BRIEF. Your answer should be the entries below, reproduced character for character.

*** Opening of THE INPUT ***

-- ==== Sys2Proof/Laws/KeepsThreads.lean ====
section
/-!
SUPPORT. For the thread instructions: one lemma per definition that answers a state. Its state has the queue of
waiting commands and the record memory of the Cask as they were before; of a command, that it goes on.
-/

namespace Sys2Proof.Machine

/-! ### ThreadInt -/

@[simp] theorem aluInstr_kept (opc n : Nat) (f : Word → Word → Word → Word) (g : Gid) (w : BitVec 64) (s : State) :
    Out.keeps (aluInstr opc n f g w s) s := by
  unfold aluInstr
  simp

@[simp] theorem cmpInstr_kept (opc : Nat) (rel : Word → Word → Bool) (g : Gid) (w : BitVec 64) (s : State) :
    Out.keeps (cmpInstr opc rel g w s) s := by
  unfold cmpInstr
  simp

@[simp] theorem execIadd_kept (g : Gid) (w : BitVec 64) (s : State) :
    Out.keeps (execIadd g w s) s := by
  unfold execIadd
  simp

@[simp] theorem execIsub_kept (g : Gid) (w : BitVec 64) (s : State) :
    Out.keeps (execIsub g w s) s := by
  unfold execIsub
  simp

@[simp] theorem execImul_kept (g : Gid) (w : BitVec 64) (s : State) :
    Out.keeps (execImul g w s) s := by
  unfold execImul
  simp

@[simp] theorem execImulhi_kept (g : Gid) (w : BitVec 64) (s : State) :
    Out.keeps (execImulhi g w s) s := by
  unfold execImulhi
  simp

@[simp] theorem execImad_kept (g : Gid) (w : BitVec 64) (s : State) :
    Out.keeps (execImad g w s) s := by
  unfold execImad
  simp

@[simp] theorem execImin_kept (g : Gid) (w : BitVec 64) (s : State) :
    Out.keeps (execImin g w s) s := by
  unfold execImin
  simp

@[simp] theorem execImax_kept (g : Gid) (w : BitVec 64) (s : State) :
    Out.keeps (execImax g w s) s := by
  unfold execImax
  simp

@[simp] theorem execIabs_kept (g : Gid) (w : BitVec 64) (s : State) :
    Out.keeps (execIabs g w s) s := by
  unfold execIabs
  simp

@[simp] theorem execAnd_kept (g : Gid) (w : BitVec 64) (s : State) :
    Out.keeps (execAnd g w s) s := by
  unfold execAnd
  simp

@[simp] theorem execOr_kept (g : Gid) (w : BitVec 64) (s : State) :
    Out.keeps (execOr g w s) s := by
  unfold execOr
  simp

@[simp] theorem execXor_kept (g : Gid) (w : BitVec 64) (s : State) :
    Out.keeps (execXor g w s) s := by
  unfold execXor
  simp

@[simp] theorem execNot_kept (g : Gid) (w : BitVec 64) (s : State) :
    Out.keeps (execNot g w s) s := by
  unfold execNot
  simp

@[simp] theorem execShl_kept (g : Gid) (w : BitVec 64) (s : State) :
    Out.keeps (execShl g w s) s := by
  unfold execShl
  simp

@[simp] theorem execShr_kept (g : Gid) (w : BitVec 64) (s : State) :
    Out.keeps (execShr g w s) s := by
  unfold execShr
  simp

@[simp] theorem execSar_kept (g : Gid) (w : BitVec 64) (s : State) :
    Out.keeps (execSar g w s) s := by
  unfold execSar
  simp

@[simp] theorem execPopc_kept (g : Gid) (w : BitVec 64) (s : State) :
    Out.keeps (execPopc g w s) s := by
  unfold execPopc
  simp

@[simp] theorem execClz_kept (g : Gid) (w : BitVec 64) (s : State) :
    Out.keeps (execClz g w s) s := by
  unfold execClz
  simp

@[simp] theorem execMov_kept (g : Gid) (w : BitVec 64) (s : State) :
    Out.keeps (execMov g w s) s := by
  unfold execMov
  simp

@[simp] theorem execIdiv_kept (g : Gid) (w : BitVec 64) (s : State) :
    Out.keeps (execIdiv g w s) s := by
  unfold execIdiv
  simp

*** Close of THE INPUT ***

YOUR RESPONSE.
-- ==== Sys2Proof/Laws/KeepsThreads.lean ====
section
/-!
SUPPORT. For the thread instructions: one lemma per definition that answers a state. Its state has the queue of
waiting commands and the record memory of the Cask as they were before; of a command, that it goes on.
-/

namespace Sys2Proof.Machine

/-! ### ThreadInt -/

@[simp] theorem aluInstr_kept (opc n : Nat) (f : Word → Word → Word → Word) (g : Gid) (w : BitVec 64) (s : State) :
    Out.keeps (aluInstr opc n f g w s) s := by
  unfold aluInstr
  simp

@[simp] theorem cmpInstr_kept (opc : Nat) (rel : Word → Word → Bool) (g : Gid) (w : BitVec 64) (s : State) :
    Out.keeps (cmpInstr opc rel g w s) s := by
  unfold cmpInstr
  simp

@[simp] theorem execIadd_kept (g : Gid) (w : BitVec 64) (s : State) :
    Out.keeps (execIadd g w s) s := by
  unfold execIadd
  simp

@[simp] theorem execIsub_kept (g : Gid) (w : BitVec 64) (s : State) :
    Out.keeps (execIsub g w s) s := by
  unfold execIsub
  simp

@[simp] theorem execImul_kept (g : Gid) (w : BitVec 64) (s : State) :
    Out.keeps (execImul g w s) s := by
  unfold execImul
  simp

@[simp] theorem execImulhi_kept (g : Gid) (w : BitVec 64) (s : State) :
    Out.keeps (execImulhi g w s) s := by
  unfold execImulhi
  simp

@[simp] theorem execImad_kept (g : Gid) (w : BitVec 64) (s : State) :
    Out.keeps (execImad g w s) s := by
  unfold execImad
  simp

@[simp] theorem execImin_kept (g : Gid) (w : BitVec 64) (s : State) :
    Out.keeps (execImin g w s) s := by
  unfold execImin
  simp

@[simp] theorem execImax_kept (g : Gid) (w : BitVec 64) (s : State) :
    Out.keeps (execImax g w s) s := by
  unfold execImax
  simp

@[simp] theorem execIabs_kept (g : Gid) (w : BitVec 64) (s : State) :
    Out.keeps (execIabs g w s) s := by
  unfold execIabs
  simp

@[simp] theorem execAnd_kept (g : Gid) (w : BitVec 64) (s : State) :
    Out.keeps (execAnd g w s) s := by
  unfold execAnd
  simp

@[simp] theorem execOr_kept (g : Gid) (w : BitVec 64) (s : State) :
    Out.keeps (execOr g w s) s := by
  unfold execOr
  simp

@[simp] theorem execXor_kept (g : Gid) (w : BitVec 64) (s : State) :
    Out.keeps (execXor g w s) s := by
  unfold execXor
  simp

@[simp] theorem execNot_kept (g : Gid) (w : BitVec 64) (s : State) :
    Out.keeps (execNot g w s) s := by
  unfold execNot
  simp

@[simp] theorem execShl_kept (g : Gid) (w : BitVec 64) (s : State) :
    Out.keeps (execShl g w s) s := by
  unfold execShl
  simp

@[simp] theorem execShr_kept (g : Gid) (w : BitVec 64) (s : State) :
    Out.keeps (execShr g w s) s := by
  unfold execShr
  simp

@[simp] theorem execSar_kept (g : Gid) (w : BitVec 64) (s : State) :
    Out.keeps (execSar g w s) s := by
  unfold execSar
  simp

@[simp] theorem execPopc_kept (g : Gid) (w : BitVec 64) (s : State) :
    Out.keeps (execPopc g w s) s := by
  unfold execPopc
  simp

@[simp] theorem execClz_kept (g : Gid) (w : BitVec 64) (s : State) :
    Out.keeps (execClz g w s) s := by
  unfold execClz
  simp

@[simp] theorem execMov_kept (g : Gid) (w : BitVec 64) (s : State) :
    Out.keeps (execMov g w s) s := by
  unfold execMov
  simp

@[simp] theorem execIdiv_kept (g : Gid) (w : BitVec 64) (s : State) :
    Out.keeps (execIdiv g w s) s := by
  unfold execIdiv
  simp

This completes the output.